Problem details: Find the line holding "v s).tempInt = s.tempInt := rfl" in the entries below. Give it again exactly, along with every line after it up to and including the line holding "v s).tempRaw = s.tempRaw := rfl".

Collection entries:

-- ==== Sys2Proof/Tests/Slice0.lean ====
section
/-! SUPPORT. Tests: terms that WellFormed refuses, a word of every row of the opcode map, the worked examples of the
spec, and a state for every statement of Certificates/Slice0 that has hypotheses. Expected results are the spec's own
(95_test_vectors.md, or the example of the rule a test names). -/

namespace Sys2Proof.Tests

open Sys2Proof.Machine

/-- The state an answer leaves, if it is a next state. -/
def after (o : Host.Outcome State Fault Refusal) : Option State :=
  match o with
  | .next t => some t
  | .fault _ => none
  | .refused _ => none

/-- A field of the state an answer leaves. -/
def get {α : Type} (f : State → α) (o : Host.Outcome State Fault Refusal) : Option α := (after o).map f

/-- The block of the message "abc" (42_scheduler.md R98, example). -/
def abcBlock : Block := #v[0x61626380, 0, 0, 0, 0, 0, 0, 0, 0, 0, 0, 0, 0, 0, 0, 0x00000018]

/-- The reset state with "abc" loaded. -/
def loaded : State := { State.reset with msg := abcBlock }

/-- The state that START leaves (43_compressor.md R113, example). -/
def busyState : State := loaded.start

/-- Compress(IV, "abc" block) (43_compressor.md R120, example). -/
def abcWorking : Working :=
  ⟨0x506E3058, 0xD39A2165, 0x04D24D6C, 0xB85E2CE9, 0x5EF50F24, 0xFB121210, 0x948D25B6, 0x961F4894⟩

/-- The state before the accumulate step of "abc" (44_accumulator_serializer.md R127, example). -/
def lastTurn : State := { busyState with t := 64, work := some abcWorking }

/-- The idle state with the digest of "abc" (44_accumulator_serializer.md R127, example). -/
def abcDone : State :=
  { loaded with
    hs := #v[0xBA7816BF, 0x8F01CFEA, 0x414140DE, 0x5DAE2223, 0xB00361A3, 0x96177A9C, 0xB410FF61, 0xF20015AD]
    work := some abcWorking
    t := 64
    valid := true }

/-! ## WellFormed -/

theorem test_frame_descriptor_too_wide : ¬ AccessFrame.WellFormed ⟨0x800, 0⟩ := by decide
theorem test_frame_data_too_wide : ¬ AccessFrame.WellFormed ⟨0x600, 0x100000000⟩ := by decide
theorem test_frame_read_with_data : ¬ AccessFrame.WellFormed ⟨0x204, 1⟩ := by decide
theorem test_frame_well_formed : AccessFrame.WellFormed ⟨0x7FF, 0xFFFFFFFF⟩ := by decide
theorem test_frame_rejects_by_name :
    AccessFrame.check ⟨0x800, 0⟩ = .error .descriptorTooWide ∧
    AccessFrame.check ⟨0x600, 0x100000000⟩ = .error .dataTooWide ∧
    AccessFrame.check ⟨0x204, 1⟩ = .error .readWithData := ⟨rfl, rfl, rfl⟩
theorem test_operand_msg_16 : RegOperand.wellFormed (.msg 16) = false := by decide
theorem test_operand_digest_8 : RegOperand.wellFormed (.digest 8) = false := by decide
theorem test_operand_raw_256 : RegOperand.wellFormed (.raw 256) = false := by decide
theorem test_stmt_value_too_wide : Stmt.wellFormed (.wr .word .ctrl 0x100000000) = false := by decide
theorem test_stmt_well_formed : Stmt.wellFormed (.wr .word (.msg 15) 0xFFFFFFFF) = true := by decide

/-! ## Decode: a word of every row, spelled from its pattern (30_encoding.md R67) -/

theorem test_word_rdCtrl : decodeTableWord 16 0b01000000000 = some .rdCtrl := by decide
theorem test_word_wrCtrl : decodeTableWord 48 (0x00000002 * 2 ^ 16 + 0b11000000000) = some (.wrCtrl 2) := by decide
theorem test_word_rdStatus : decodeTableWord 16 0b01000000100 = some .rdStatus := by decide
theorem test_word_wrStatus : decodeTableWord 16 0b11000000100 = some (.wrStatus 0) := by decide
theorem test_word_rdPtr : decodeTableWord 16 0b01000001000 = some .rdPtr := by decide
theorem test_word_wrPtr : decodeTableWord 16 0b11000001000 = some (.wrPtr 0) := by decide
theorem test_word_rdDin : decodeTableWord 16 0b01000001100 = some .rdDin := by decide
theorem test_word_wrDin : decodeTableWord 48 (0x00000080 * 2 ^ 16 + 0b11000001100) = some (.wrDin 0x80) := by decide
theorem test_word_rdDout : decodeTableWord 16 0b01000010000 = some .rdDout := by decide
theorem test_word_wrDout : decodeTableWord 16 0b11000010000 = some (.wrDout 0) := by decide
theorem test_word_rdMsg : decodeTableWord 16 0b01001101000 = some (.rdMsg 10) := by decide
theorem test_word_wrMsg :
    decodeTableWord 48 (0x61626380 * 2 ^ 16 + 0b11001000100) = some (.wrMsg 1 0x61626380) := by decide
theorem test_word_rdDigest : decodeTableWord 16 0b01010011000 = some (.rdDigest 6) := by decide
theorem test_word_wrDigest : decodeTableWord 16 0b11010000100 = some (.wrDigest 1 0) := by decide
theorem test_word_accRsvd14 : decodeTableWord 16 0b01000010100 = some (.accRsvd14 .read) := by decide
theorem test_word_accRsvd18 : decodeTableWord 16 0b11000011100 = some (.accRsvd18 (.write 0) 1) := by decide
theorem test_word_accRsvd20 : decodeTableWord 16 0b01000111000 = some (.accRsvd20 .read 6) := by decide
theorem test_word_accRsvdA0 : decodeTableWord 16 0b01010110000 = some (.accRsvdA0 .read 4) := by decide
theorem test_word_accRsvdC0 : decodeTableWord 16 0b11011100000 = some (.accRsvdC0 (.write 0) 8) := by decide
theorem test_word_accMisalignedOdd :
    decodeTableWord 16 0b01000010001 = some (.accMisalignedOdd .read 8) := by decide
theorem test_word_accMisalignedEven :
    decodeTableWord 16 0b11001000010 = some (.accMisalignedEven (.write 0) 16) := by decide
theorem test_word_accBadsizeNarrow :
    decodeTableWord 16 0b00000010000 = some (.accBadsizeNarrow .read 0 0x10) := by decide
theorem test_word_accBadsizeX :
    decodeTableWord 16 0b11100000100 = some (.accBadsizeX (.write 0) 4) := by decide

/-- `WR MSG[1], 0x00000000` assembles to d = 0x644 (30_encoding.md R72, example). -/
theorem test_assemble_wr_msg1 : assemble (.wr .word (.msg 1) 0) = some ⟨0x644, 0⟩ := by decide
/-- `RD.B DOUT` assembles to d = 0x010 (45_host_access.md R148, example). -/
theorem test_assemble_rd_b_dout : assemble (.rd .byte .dout) = some ⟨0x010, 0⟩ := by decide
theorem test_assemble_ill_formed : assemble (.rd .word (.msg 16)) = none := by decide
/-- The encoder writes the same words. -/
theorem test_encode_words :
    encode (.rdMsg 10) = ⟨0b01001101000, 0⟩ ∧ encode (.wrDigest 1 7) = ⟨0b11010000100, 7⟩ ∧
    encode (.accMisalignedEven (.write 3) 16) = ⟨0b11001000010, 3⟩ := by decide
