-- ==== Sys2Proof/Machine/Bytes.lean ====
section
/-! DEFINITION. Byte layer: WRITE_BYTE, READ_BYTE and the procedures READ_TEMPERATURE calls (42_byte_layer.md). -/

namespace Sys2Proof.Machine

/-- `n` write slots, each of `SHIFT[0]`, each followed by the shift (R140). -/
def slotsOut (p : Params) : Nat → Prog → Prog
  | 0, k => k
  | n + 1, k => writeBit p .shift0 (.op .shiftOut (slotsOut p n k))

/-- `WriteByte(value)` (R140). -/
def writeByte (p : Params) (value : Byte) (k : Prog) : Prog := .op (.loadShift value) (slotsOut p 8 k)

/-- `n` read slots, each followed by the shift (R141). -/
def slotsIn (p : Params) : Nat → Prog → Prog
  | 0, k => k
  | n + 1, k => readBit p (.op .shiftIn (slotsIn p n k))

/-- `ReadByte()` (R141, D21). Its result is SHIFT. -/
def readByte (p : Params) (k : Prog) : Prog := .op (.loadShift 0x00) (slotsIn p 8 k)

/-- WRITE_BYTE's micro-program (R140). -/
def writeByteProg (p : Params) (value : Byte) : Prog := writeByte p value .done

/-- READ_BYTE's micro-program (R141): DATA changes only at completion. -/
def readByteProg (p : Params) : Prog := readByte p (.op .dataFromShift .done)

/-- `WRITE_BYTE value` on its start tick (R140). -/
def execWriteByte (value : Byte) (s : State) : Host.Outcome State Fault Refusal :=
  .next (start Config.params (writeByteProg Config.params value) s)

/-- `READ_BYTE` on its start tick (R141). -/
def execReadByte (s : State) : Host.Outcome State Fault Refusal :=
  .next (start Config.params (readByteProg Config.params) s)

end Sys2Proof.Machine
end

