/-! `release s` -/
@[simp] theorem release_busy : (release s).busy = s.busy := rfl
@[simp] theorem release_drive : (release s).drive = false := rfl
@[simp] theorem release_pres : (release s).pres = s.pres := rfl
@[simp] theorem release_pres1 : (release s).pres1 = s.pres1 := rfl
@[simp] theorem release_pres2 : (release s).pres2 = s.pres2 := rfl
@[simp] theorem release_pres3 : (release s).pres3 = s.pres3 := rfl
@[simp] theorem release_minus : (release s).minus = s.minus := rfl
@[simp] theorem release_errIll : (release s).errIll = s.errIll := rfl
@[simp] theorem release_errOvr : (release s).errOvr = s.errOvr := rfl
@[simp] theorem release_seq : (release s).seq = s.seq := rfl
@[simp] theorem release_data : (release s).data = s.data := rfl
@[simp] theorem release_tempInt : (release s).tempInt = s.tempInt := rfl
@[simp] theorem release_tempFrac : (release s).tempFrac = s.tempFrac := rfl
@[simp] theorem release_tempRaw : (release s).tempRaw = s.tempRaw := rfl
@[simp] theorem release_sp : (release s).sp = s.sp := rfl
@[simp] theorem release_tb : (release s).tb = s.tb := rfl
@[simp] theorem release_pend : (release s).pend = s.pend := rfl
@[simp] theorem release_pcmd : (release s).pcmd = s.pcmd := rfl
@[simp] theorem release_mp : (release s).mp = s.mp := rfl
@[simp] theorem release_wtgt : (release s).wtgt = s.wtgt := rfl
@[simp] theorem release_shift : (release s).shift = s.shift := rfl
@[simp] theorem release_bitcnt : (release s).bitcnt = s.bitcnt := rfl
@[simp] theorem release_bytecnt : (release s).bytecnt = s.bytecnt := rfl
@[simp] theorem release_loopcnt : (release s).loopcnt = s.loopcnt := rfl
@[simp] theorem release_s1 : (release s).s1 = s.s1 := rfl
@[simp] theorem release_s2 : (release s).s2 = s.s2 := rfl
@[simp] theorem release_rb : (release s).rb = s.rb := rfl
@[simp] theorem release_gt : (release s).gt = s.gt := rfl
@[simp] theorem release_trace : (release s).trace = s.trace ++ [.rel s.gt] := rfl
@[simp] theorem release_rst : (release s).rst = s.rst := rfl
@[simp] theorem release_owIn : (release s).owIn = s.owIn := rfl
@[simp] theorem release_rdata : (release s).rdata = s.rdata := rfl
@[simp] theorem release_inputs : (release s).inputs = s.inputs := rfl

/-! `loadShift v s` -/
@[simp] theorem loadShift_busy (v : Byte) : (loadShift v s).busy = s.busy := rfl
@[simp] theorem loadShift_drive (v : Byte) : (loadShift v s).drive = s.drive := rfl
@[simp] theorem loadShift_pres (v : Byte) : (loadShift v s).pres = s.pres := rfl
@[simp] theorem loadShift_pres1 (v : Byte) : (loadShift v s).pres1 = s.pres1 := rfl
@[simp] theorem loadShift_pres2 (v : Byte) : (loadShift v s).pres2 = s.pres2 := rfl
@[simp] theorem loadShift_pres3 (v : Byte) : (loadShift v s).pres3 = s.pres3 := rfl
@[simp] theorem loadShift_minus (v : Byte) : (loadShift v s).minus = s.minus := rfl
@[simp] theorem loadShift_errIll (v : Byte) : (loadShift v s).errIll = s.errIll := rfl
@[simp] theorem loadShift_errOvr (v : Byte) : (loadShift v s).errOvr = s.errOvr := rfl
@[simp] theorem loadShift_seq (v : Byte) : (loadShift v s).seq = s.seq := rfl
@[simp] theorem loadShift_data (v : Byte) : (loadShift v s).data = s.data := rfl
@[simp] theorem loadShift_tempInt (v : Byte) : (loadShift v s).tempInt = s.tempInt := rfl
@[simp] theorem loadShift_tempFrac (v : Byte) : (loadShift v s).tempFrac = s.tempFrac := rfl
@[simp] theorem loadShift_tempRaw (v : Byte) : (loadShift v s).tempRaw = s.tempRaw := rfl
@[simp] theorem loadShift_sp (v : Byte) : (loadShift v s).sp = s.sp := rfl
@[simp] theorem loadShift_tb (v : Byte) : (loadShift v s).tb = s.tb := rfl
@[simp] theorem loadShift_pend (v : Byte) : (loadShift v s).pend = s.pend := rfl
@[simp] theorem loadShift_pcmd (v : Byte) : (loadShift v s).pcmd = s.pcmd := rfl
@[simp] theorem loadShift_mp (v : Byte) : (loadShift v s).mp = s.mp := rfl
@[simp] theorem loadShift_wtgt (v : Byte) : (loadShift v s).wtgt = s.wtgt := rfl
@[simp] theorem loadShift_shift (v : Byte) : (loadShift v s).shift = v := rfl
@[simp] theorem loadShift_bitcnt (v : Byte) : (loadShift v s).bitcnt = 0 := rfl
@[simp] theorem loadShift_bytecnt (v : Byte) : (loadShift v s).bytecnt = s.bytecnt := rfl
@[simp] theorem loadShift_loopcnt (v : Byte) : (loadShift v s).loopcnt = s.loopcnt := rfl
@[simp] theorem loadShift_s1 (v : Byte) : (loadShift v s).s1 = s.s1 := rfl
@[simp] theorem loadShift_s2 (v : Byte) : (loadShift v s).s2 = s.s2 := rfl
@[simp] theorem loadShift_rb (v : Byte) : (loadShift v s).rb = s.rb := rfl
@[simp] theorem loadShift_gt (v : Byte) : (loadShift v s).gt = s.gt := rfl
@[simp] theorem loadShift_trace (v : Byte) : (loadShift v s).trace = s.trace := rfl
@[simp] theorem loadShift_rst (v : Byte) : (loadShift v s).rst = s.rst := rfl
@[simp] theorem loadShift_owIn (v : Byte) : (loadShift v s).owIn = s.owIn := rfl
@[simp] theorem loadShift_rdata (v : Byte) : (loadShift v s).rdata = s.rdata := rfl
@[simp] theorem loadShift_inputs (v : Byte) : (loadShift v s).inputs = s.inputs := rfl

/-! `shiftOut s` -/
@[simp] theorem shiftOut_busy : (shiftOut s).busy = s.busy := rfl
@[simp] theorem shiftOut_drive : (shiftOut s).drive = s.drive := rfl
@[simp] theorem shiftOut_pres : (shiftOut s).pres = s.pres := rfl
@[simp] theorem shiftOut_pres1 : (shiftOut s).pres1 = s.pres1 := rfl
@[simp] theorem shiftOut_pres2 : (shiftOut s).pres2 = s.pres2 := rfl
@[simp] theorem shiftOut_pres3 : (shiftOut s).pres3 = s.pres3 := rfl
@[simp] theorem shiftOut_minus : (shiftOut s).minus = s.minus := rfl
@[simp] theorem shiftOut_errIll : (shiftOut s).errIll = s.errIll := rfl
@[simp] theorem shiftOut_errOvr : (shiftOut s).errOvr = s.errOvr := rfl
@[simp] theorem shiftOut_seq : (shiftOut s).seq = s.seq := rfl
@[simp] theorem shiftOut_data : (shiftOut s).data = s.data := rfl
@[simp] theorem shiftOut_tempInt : (shiftOut s).tempInt = s.tempInt := rfl
@[simp] theorem shiftOut_tempFrac : (shiftOut s).tempFrac = s.tempFrac := rfl
@[simp] theorem shiftOut_tempRaw : (shiftOut s).tempRaw = s.tempRaw := rfl
@[simp] theorem shiftOut_sp : (shiftOut s).sp = s.sp := rfl
@[simp] theorem shiftOut_tb : (shiftOut s).tb = s.tb := rfl
@[simp] theorem shiftOut_pend : (shiftOut s).pend = s.pend := rfl
@[simp] theorem shiftOut_pcmd : (shiftOut s).pcmd = s.pcmd := rfl
@[simp] theorem shiftOut_mp : (shiftOut s).mp = s.mp := rfl
@[simp] theorem shiftOut_wtgt : (shiftOut s).wtgt = s.wtgt := rfl
@[simp] theorem shiftOut_shift : (shiftOut s).shift = s.shift >>> 1 := rfl
@[simp] theorem shiftOut_bitcnt : (shiftOut s).bitcnt = s.bitcnt + 1 := rfl
@[simp] theorem shiftOut_bytecnt : (shiftOut s).bytecnt = s.bytecnt := rfl
@[simp] theorem shiftOut_loopcnt : (shiftOut s).loopcnt = s.loopcnt := rfl
@[simp] theorem shiftOut_s1 : (shiftOut s).s1 = s.s1 := rfl
@[simp] theorem shiftOut_s2 : (shiftOut s).s2 = s.s2 := rfl
@[simp] theorem shiftOut_rb : (shiftOut s).rb = s.rb := rfl
@[simp] theorem shiftOut_gt : (shiftOut s).gt = s.gt := rfl
@[simp] theorem shiftOut_trace : (shiftOut s).trace = s.trace := rfl
@[simp] theorem shiftOut_rst : (shiftOut s).rst = s.rst := rfl
@[simp] theorem shiftOut_owIn : (shiftOut s).owIn = s.owIn := rfl
@[simp] theorem shiftOut_rdata : (shiftOut s).rdata = s.rdata := rfl
@[simp] theorem shiftOut_inputs : (shiftOut s).inputs = s.inputs := rfl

Written solution:
@[simp] theorem loadShift_tempInt (v : Byte) : (loadShift v s).tempInt = s.tempInt := rfl
@[simp] theorem loadShift_tempFrac (v : Byte) : (loadShift v s).tempFrac = s.tempFrac := rfl
@[simp] theorem loadShift_tempRaw (v : Byte) : (loadShift v s).tempRaw = s.tempRaw := rfl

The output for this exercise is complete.